As described in film magazines, Winfred North, a widower, marries a widow with two children, believing this will be best for his five-year-old daughter, Dorothy. When her step-mother discovers that Dorothy is to inherit the entirety of her father's fortune, she passes her off as an orphan, and has her adopted by a missionary couple who take the little girl to Africa.

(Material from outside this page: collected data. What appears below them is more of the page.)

-- ==== Sys2Proof/Machine/Flags.lean ====
section
/-! DEFINITION. STATUS, the only status register (spec/10_state.md R40, R41): ERR in bits [3:0], SCHED_VALID in bit 4, bits
[15:5] reserved. The core has no arithmetic flags. -/

namespace Sys2Proof.Machine

/-- The code of an error kind (spec/30_encoding.md R98). -/
def errCode (e : ErrKind) : BitVec 4 :=
  match e with
  | .invalidKeyLength => 1
  | .invalidIVLength => 2
  | .invalidInputLength => 3
  | .invalidBlockSize => 4
  | .invalidPadding => 5
  | .illegalCommand => 6
  | .noSchedule => 7
  | .capacityExceeded => 8

/-- The ERR field of a STATUS word (R40). -/
def statusErr (w : BitVec 16) : BitVec 4 := w.extractLsb' 0 4

/-- The SCHED_VALID flag of a STATUS word (R40). -/
def statusSchedValid (w : BitVec 16) : Bool := w.getLsbD 4

/-- The reserved bits [15:5] of a STATUS word (R40). -/
def statusReserved (w : BitVec 16) : BitVec 11 := w.extractLsb' 5 11

/-- A STATUS word with ERR replaced and every other bit kept. -/
def statusWithErr (w : BitVec 16) (e : BitVec 4) : BitVec 16 := w.extractLsb' 4 12 ++ e

/-- A STATUS word with SCHED_VALID set and every other bit kept. -/
def statusWithSchedValid (w : BitVec 16) : BitVec 16 := w ||| 0x0010

/-- STATUS.ERR. -/
def State.err (s : State) : BitVec 4 := statusErr s.status

/-- STATUS.SCHED_VALID. -/
def State.schedValid (s : State) : Bool := statusSchedValid s.status

/-- STATUS.ERR <- e. -/
def State.setErr (s : State) (e : BitVec 4) : State := { s with status := statusWithErr s.status e }

/-- STATUS.SCHED_VALID <- 1. -/
def State.setSchedValid (s : State) : State := { s with status := statusWithSchedValid s.status }

end Sys2Proof.Machine
end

Now aged fifteen, Dorothy is aiding her adoptive father Revered Goodwin in his missionary work, when she meets Robert Armstrong, a prospector, and they become sweethearts. However, the natives take up arms and kill Dorothy's adoptive parents. Dorothy is rescued and taken to New York, where she begins to work in a florist's shop. Armstrong also returns to New York and searches relentlessly for Dorothy. By a series of coincidences he becomes acquainted first with Winfred North, and then with a former friend of Dorothy's step-mother, who reveals what the step-mother has done.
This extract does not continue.